И, словно бы в подтверждение добрых чувств, дружески щупает кость на плече, а потом с размаху опускает на него пятерню, не сводя взгляда с лица вспотевшего юноши. И вот тут Цоцко предпринимает такое, от чего у Даурбека громко урчит в животе: опустившись на колено, юноша укладывает на точильный камень ладонь, расправляет ее, точно платок, играет мгновение пальцами, потом замирает и рассекает кожу излеченным лезвием. Потом поднимает ладонь к лицу, рассматривает хлынувшую кровь и спокойно так говорит:
— Вот видишь. Все как будто в порядке. Теперь будет служить тебе верой и правдой до смерти. Хотя никому загодя и не ведом отмеренный век.
Даурбек понимает, что он имеет в виду не кинжал. Судя по глазам, угрозу нельзя назвать совсем уж пустой. Наверное, оттого гостю не просто вот так сейчас взять — и повернуться к ней тылом.

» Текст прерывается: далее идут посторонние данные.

/-- If two states meet the invariant, have the same architectural image (none, or the same precision and live
registers) and the same traffic at the ports, then after any number of steps both have delivered the same responses
and have the same image: P and REG after reset and the entries at or above 2^P are unobservable. (What a step carries
out is log entries 1 and 9.) [10_state.md R31 (marked derived by the spec) R32 R23; 93_implementation_defined.md U6
U7; notes/assumptions/1.md; notes/assumptions/9.md] -/
def Obligations.ArchitecturalStateDecidesEveryResponse : Prop :=
  ∀ (n : Nat) (s t : State), s.Inv → t.Inv → s.arch = t.arch → s.cmd = t.cmd → s.rsp = t.rsp →
    s.pending = t.pending → s.taken = t.taken →
    ∃ s' t', Sys2Proof.core.run n s = .next s' ∧ Sys2Proof.core.run n t = .next t' ∧
      s'.taken = t'.taken ∧ s'.arch = t'.arch

/-- The responses to ws1 followed by ws2 are the responses to ws1, one per command, followed by the responses to ws2
from the state that ws1 left; later commands change no earlier response. [20_memory.md R50 R46 (marked derived by the
spec); 70_reset_and_hazards.md R176] -/
def Obligations.RepliesComeInCommandOrder : Prop :=
  ∀ (ws₁ ws₂ : List CmdWord) (s : State),
    replies (ws₁ ++ ws₂) s = replies ws₁ s ++ replies ws₂ (serve ws₁ s) ∧ (replies ws₁ s).length = ws₁.length

/-- The relation Sim says: since the last reset the delivered responses (and the one held) are the responses of the
accepted commands in order, at most one accepted command is not carried out, and the architectural state is theirs. It
holds right after reset, and every clock edge, for all pins and whatever the free latencies are, keeps it together
with the invariant. (The records that Sim speaks of are log entry 12, the edges log entry 11.) [30_encoding.md R61
R62; 70_reset_and_hazards.md R170 R171 R181; notes/assumptions/8.md; notes/assumptions/11.md; notes/assumptions/12.md]
-/
def Obligations.PinsDeliverTheSequenceFunction : Prop :=
  (Clocked.reset.Sim ∧ Clocked.reset.st.Inv) ∧
  (∀ (c c' : Clocked) (pins : Pins), c.st.Inv → c.Sim → c.tick pins = .next c' → c'.st.Inv ∧ c'.Sim)

/-- At every edge that answers a next state: with rst = 1 the records of the lifetime of the port are emptied and both
outputs are 0; else a command word is accepted exactly if cmd_valid and cmd_ready are 1, and a response delivered
exactly if rsp_valid and rsp_ready are 1. While a command or response is in the block cmd_ready is 0; while a response
is held and not taken it stays the same. (That the records of accepted words and delivered responses exist, and that
an edge with rst = 1 empties them, is log entry 12.) [30_encoding.md R60 R61 R62; 70_reset_and_hazards.md R170;
notes/assumptions/12.md] -/
def Obligations.TransfersHappenOnlyOnValidAndReady : Prop :=
  ∀ (c c' : Clocked) (pins : Pins), c.tick pins = .next c' →
    (pins.rst = true → c'.accepted = [] ∧ c'.answered = [] ∧ c'.st.cfg = false ∧
      (c.outputs true).cmdReady = false ∧ (c.outputs true).rsp = none) ∧
    (pins.rst = false →
      c'.accepted = (if pins.cmdValid && (c.outputs false).cmdReady then c.accepted ++ [pins.word] else c.accepted) ∧
      c'.answered =
        (if pins.rspReady then c.answered ++ (c.outputs false).rsp.toList else c.answered) ∧
      (c.st.cmd ≠ none ∨ c.st.rsp ≠ none → (c.outputs false).cmdReady = false) ∧
      (∀ r, c.st.rsp = some r → pins.rspReady = false → (c'.outputs false).rsp = some r))

/-- If a command is in execution with n edges left, then after n + 1 edges without reset and without a new offer its
response is held at the pins; with rsp_ready = 1 at the next such edge it is delivered and the block is ready again.
(The edge numbers are log entry 11: the count of the edges left, the delivery at the next edge, and the block ready
right after it.) [70_reset_and_hazards.md R181; 30_encoding.md R62; notes/assumptions/8.md; notes/assumptions/11.md]
-/
def Obligations.EveryAcceptedCommandIsAnsweredInTime : Prop :=
  ∀ (c : Clocked) (w : CmdWord) (ps : List Pins) (last : Pins), c.st.cmd = some w → c.st.rsp = none →
    ps.length = c.wait + 1 → (∀ q ∈ ps, q.rst = false ∧ q.cmdValid = false) →
    last.rst = false → last.cmdValid = false → last.rspReady = true →
    ∃ c' c'' r, c.run ps = .next c' ∧ (c'.outputs false).rsp = some r ∧ c'.st.cmd = none ∧
      c'.tick last = .next c'' ∧ c''.answered = c.answered ++ [r] ∧ (c''.outputs false).cmdReady = true

/-- Every edge answers a next state or is refused with brokenHandshake, and is refused exactly if rst = 0 and the host
offers another word than the one it offered at the last edge and that was not accepted (what counts as broken is log
entry 10). [30_encoding.md R61; 93_implementation_defined.md U15; notes/assumptions/10.md] -/
def Obligations.EdgeIsRefusedOnlyForABrokenHandshake : Prop :=
  ∀ (c : Clocked) (pins : Pins),
    ((∃ c', c.tick pins = .next c') ∨ c.tick pins = .refused .brokenHandshake) ∧
    (c.tick pins = .refused .brokenHandshake ↔
      pins.rst = false ∧ ∃ w, c.offer = some w ∧ pins.cmdValid = true ∧ pins.word ≠ w)

/-- For every hash function on every type of values: the pseudo-command ADDV is the ADD of the hash, and after ADDV of
a value in a configured state, ADDV of any value with the same hash changes no register. [43_add.md R113;
30_encoding.md R72; notes/assumptions/13.md] -/
def Obligations.HashedValuesAddOnce : Prop :=
  ∀ (Value : Type) (hash : Value → Operand) (v v' : Value) (s t u : State), s.Inv → s.cfg = true → hash v = hash v' →
    exec (Instr.addv hash v) s = .next t → exec (Instr.addv hash v') t = .next u →
    Instr.addv hash v = .add (hash v) ∧ u.reg = t.reg

/-- If a ready block accepts a command word w, then after fewer edges than the latency of w in that state (without
reset and without a new offer) it holds w and no response, and after exactly that many it holds the response that exec
of w in that state answers, in the state exec answers. (The latency is a free value, log entry 8; that its edges are
counted from the edge after the acceptance is log entry 11.) [70_reset_and_hazards.md R181; 30_encoding.md R61 R62;
notes/assumptions/8.md; notes/assumptions/11.md] -/
def Obligations.ResponseIsHeldAfterExactlyTheLatency : Prop :=
  ∀ (c : Clocked) (pins : Pins) (ps : List Pins), c.st.cmd = none → c.st.rsp = none →
    pins.rst = false → pins.cmdValid = true → c.broken pins = false → (∀ q ∈ ps, q.rst = false ∧ q.cmdValid = false) →
    ps.length = latency (decode pins.word) c.count c.st →
    (∀ k, k < ps.length → ∃ c', c.run (pins :: ps.take k) = .next c' ∧ c'.st = c.st.accept pins.word ∧
      (c'.outputs false).rsp = none) ∧
    ∃ c' r, c.run (pins :: ps) = .next c' ∧ exec (decode pins.word) (c.st.accept pins.word) = .next c'.st ∧
      (c'.outputs false).rsp = some r
end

— Спасибо. Славная вышла работа. Только ни к чему было кровью себя заливать, когда хватало довериться взгляду… Добрую работу и так ведь видать. Особенно когда точно знаешь, что умельцу терпения не занимать. Да и потом — так и крови не напасешься. Сколько я тебе должен?
— Оставь. Настанет время — сочтемся…
Конечно, гость понял. Они прощаются. А когда Даурбек идет за порог, Цоцко произносит вдогонку:
— Хорошо бы ты так же ушел и из сна… А то давеча прямо измучил меня своей дочкой. Опять за свое. Женись да женись. Я почти уж поддался, но, слава богам, изловчился все же да выкрутился. Ты бы ей поскорей жениха подыскал, может, это спасет… Вот и люди уже говорят…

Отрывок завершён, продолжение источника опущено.